En revanche, la définition du « faux » montre un singulier glissement. La loi de 1881 parle bien de fabriquer, de falsifier ou d’attribuer mensongèrement, trois actes délibérés, trois choses qui ne peuvent se faire innocemment (au moins chez le premier falsificateur qui lance une nouvelle destinée à être reprise). À l’origine des fausses nouvelles, il y a toujours forcément un initiateur qui a inventé une fait, ou qui a imité ou truqué un document, éventuellement photographique ou numérique. Le mot ancien de forgerie traduit bien cette idée de fabriquer : c’est un acte dont il faut prouver l’effectivité. Un fait qui peut être ou pas établi.
En revanche, la nouvelle définition proposée par la loi commence bien (allégation ou imputation d’un fait) mais se termine dans le flou. Est-ce une loi anti-crétins destinée à punir les gens qui croient des choses invraisemblables ? Ou contre les paresseux qui reprennent une information sans avoir pris la peine de la vérifier ?

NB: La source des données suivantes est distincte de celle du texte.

-- ==== Sys2Proof/Decode.lean ====
section
/-! DEFINITION. Sys2Proof/Decode.lean: the command a word spells by the table's bits. -/

namespace Sys2Proof

/-- No row of the table gives bits: a word spells no command. -/
def decodeTableWord (_nbits _w : Nat) : Option Instr := none

end Sys2Proof
end

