-- ==== Sys2Proof/Config.lean ====
section
/-! DEFINITION. Sys2Proof/Config.lean: what the spec leaves to the part or to a published standard, as constants with no body. -/

namespace Sys2Proof

/-- The five transcendental functions and the sigmoid (R175). -/
inductive VFun where
  | sigmoid | tanh | exp | log | recip | rsqrt
  deriving DecidableEq, Repr

/-- What the row writer meets when it reads the row it is to modify (R53, R379): a first read that fails and a second that does not, two that
fail, or an uncorrectable burst. -/
inductive ReadFault where
  | once | again | uncorrectable
  deriving DecidableEq, Repr

/-- A soft error that strikes a memory of the device, by core, cluster and place, a hard fault in the cells of a granule of HBM, or a granule of host
memory whose poison the host platform sets or clears (R156, R160, R181, R349, R352 to R354, R490). -/
inductive Upset where
  | spadSingle (core : Nat)
  | spadDouble (core word : Nat)
  | swatch (core reg elem : Nat)
  | imem (core word : Nat)
  | cacheLine (cluster n : Nat)
  | hbmGranule (granule : Nat)
  | hbmHard (granule : Nat)
  | rowRead (skein : Nat) (fault : ReadFault)
  | handleEntry (n : Nat)
  | hotEntry (n : Nat)
  | heldEntry (n row : Nat)
  | msgHeader
  | graphNode (graph : Nat) (gen : BitVec 16) (node : Nat)
  | hostPoison (granule : Nat) (on : Bool)
  | cpCommand (n : Nat)
  | cpFirmware
  deriving DecidableEq, Repr

/-- What can go wrong at start-up before any firmware runs, or in its clears (R430). -/
inductive StartFault where
  | selfTest | flash | identity | clears
  deriving DecidableEq, Repr

namespace Config

/-- Whether a stage of start-up from 0 to 4 ends at a nanosecond of TB: R428 gives typical times only. Log entry 98. -/
opaque stageEnds : Nat → Bool

/-- The errors each lane group counts in a loopback of stack training (R387, R388): at a nanosecond of TB, by skein and mode. Log entry 98. -/
opaque trainCounts : Nat → Nat → Nat → List Nat

/-- R430 names the failures of start-up, and no rule says when one comes: the one of a start at a nanosecond of TB. Log entry 98. -/
opaque startFault : Nat → Option StartFault

/-- Whether a skein trains at a start (R428): at a nanosecond of TB, by skein. Log entry 98. -/
opaque stackTrains : Nat → Nat → Bool

/-- R156, R160, R181, R349, R354 state what a soft error or a poisoned host granule does, and no rule when one strikes: the one of a nanosecond of TB. Log entry 88. -/
opaque upset : Nat → Option Upset

/-- R175 bounds the error of a table result and states no bits: the result of a function on an FP32 operand. Log entry 10. -/
opaque vfn : VFun → BitVec 32 → BitVec 32

/-- R150 does not say how IMM32 extends to 64 bits but for LI: whether it is sign-extended elsewhere. Log entry 17. -/
opaque immSigned : Bool

/-- R150, R171 place a 32-bit result in bits [31:0] of a scalar register: its bits [63:32], from what the register held and the
result. Log entry 17. -/
opaque scalarHigh : BitVec 64 → BitVec 32 → BitVec 32

/-- R143: the rest of the scratchpad at launch is unspecified. Launch number and address. Log entry 11. -/
opaque spadByte : Nat → Nat → BitVec 8

/-- R412, R413: RSA-3072 PSS verification of a message under a key (0 Tromund root, 1 owner): key record, message, signature. Log entry 12. -/
opaque rsaVerifies : List (BitVec 8) → List (BitVec 8) → List (BitVec 8) → Bool

/-- R412, R413: SLH-DSA-SHA2-192s verification, as `rsaVerifies`. Log entry 12. -/
opaque slhVerifies : List (BitVec 8) → List (BitVec 8) → List (BitVec 8) → Bool

/-- R412: SHA-384 of a byte string, as a number. Log entry 12. -/
opaque sha384 : List (BitVec 8) → BitVec 384

/-- R413: the two root public keys held in the boot ROM. Log entry 12. -/
opaque rootKeys : List (BitVec 8)

/-- R414: the owner key record of a certificate area, whose layout is not given, when the area holds one that both roots sign. Log entry 12. -/
opaque ownerRecord : List (BitVec 8) → Option (List (BitVec 8))

/-- R425: the certificate chain a certificate area holds, whose layout is not given. Log entry 12. -/
opaque storedChain : List (BitVec 8) → List (BitVec 8)

/-- R427: the measurement of the boot ROM. Log entry 12. -/
opaque bootRomDigest : BitVec 384

/-- R425: the alias certificate bound to a header digest, which ends the chain. Log entry 12. -/
opaque aliasCertificate : BitVec 384 → List (BitVec 8)

/-- R426: an SPDM signature over a transcript by the alias key of a header digest. Log entry 12. -/
opaque spdmSignature : BitVec 384 → List (BitVec 8) → List (BitVec 8)

/-- R426: the responder's nonce or exchange data number n. Log entry 12. -/
opaque spdmRandom : Nat → List (BitVec 8)

/-- R278: the device serial number. Log entry 13. -/
opaque serial : BitVec 128

/-- R463: the cold-plate sensor at a nanosecond of TB, in units of 0.25 °C. Log entry 5. -/
opaque plateTemp : Nat → Int

/-- R449: the PCI vendor identifier that the host port's configuration space reports. Log entry 13. -/
opaque pciVendor : BitVec 16

/-- R449: the MCTP endpoint UUID. Log entry 13. -/
opaque endpointUuid : BitVec 128

/-- R238: where staging frame n of a class's pool lies in HBM (0 LC, 1 BE). Log entry 14. -/
opaque frameAddr : Nat → Nat → Nat

/-- R404: the first and last device-local addresses of firmware's reserved areas other than staging and trace. Log entry 14. -/
opaque reservedAreas : List (Nat × Nat)

/-- R492: how many 64 KiB frames the skeins in service, given by mask, hold beside firmware's other areas. Log entry 14. -/
opaque frameRoom : BitVec 32 → Nat

/-- R348: bytes a granule reads as while its data is uncorrectable: address. Log entry 15. -/
opaque lostByte : Nat → BitVec 8

/-- R281: what the 1 GiB graph store can still hold is firmware's own packing: bytes a graph of that many bytes takes. Log entry 14. -/
opaque graphBytes : Nat → Nat

/-- R305: the timebase of a beacon's sender less the time master's, which no message carries: device. Log entry 33. -/
opaque chainOffset : Nat → Int

/-- R449: the versions the management port reports for a message type. Log entry 13. -/
opaque mctpVersions : BitVec 8 → List (List (BitVec 8))

/-- R53, R57, R226: bits read that are not the stored ones, because the read came corrupt or uncorrectable. Number of the free value. Log entry 15. -/
opaque misread : Nat → BitVec 32

/-- R377: which of the granules of a burst an uncorrectable error lies in. Number of the free value. Log entry 54. -/
opaque badGranule : Nat → Nat

/-- R156, R160: the bits a struck word or element holds after its error. Number of the free value. Log entry 88. -/
opaque struck : Nat → BitVec 64

/-- R169: the sign of the zero that a minimum or maximum of +0 and −0 gives. The two elements. Log entry 102. -/
opaque zeroPick : BitVec 32 → BitVec 32 → Bool

/-- R371: the skein that holds the hot-row tables host software has placed, whose address no command gives. Log entry 103. -/
opaque hotSkein : Nat

/-- The period, less 1, that a frame or beacon with PERIOD 0 stands for: no rate can be formed from 0, and the spec states none (log entry 32). -/
opaque zeroPeriod : BitVec 32

end Config
end Sys2Proof
end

Surtout comment le juge des référés fera-t-il pour évaluer le dégré de vraisemblance d’une information venue de l’étranger, comme un crime de guerre en Syrie, l’existence d’un compte au Bahamas ou l’assassinat du journaliste Babchenko ? Pour reprendre des exemples récents et bien français : comment juger de la vraisemblance d’un cas d’étudiant matraqué dans le coma ou d’un faux tweet anti-immigré de Dupont-Aignan en toute objectivité politique ? De la démonstration d’un acte on passe à l’évaluation d’une autorité ou d’une cohérence - choses éminemment subjectives voire idéologiques. Car il n’y a rien de plus idéologique que de décider ce qui doit être tenu pour vraisemblable et énonçable.
À l’évidence la loi servira moins à protéger l’opinion, en démontrant des manœuvres ou des maquillages (la probabilité qu’une fausse nouvelle grossière ne soit pas très vite repérée par les internautes et les nombreux dispositifs de fact-checking est faible) qu’à creuser le fossé idéologique entre médias classiques et contestation sur les réseaux sociaux. Ce qui est peut-être l’effet rhétorique recherché.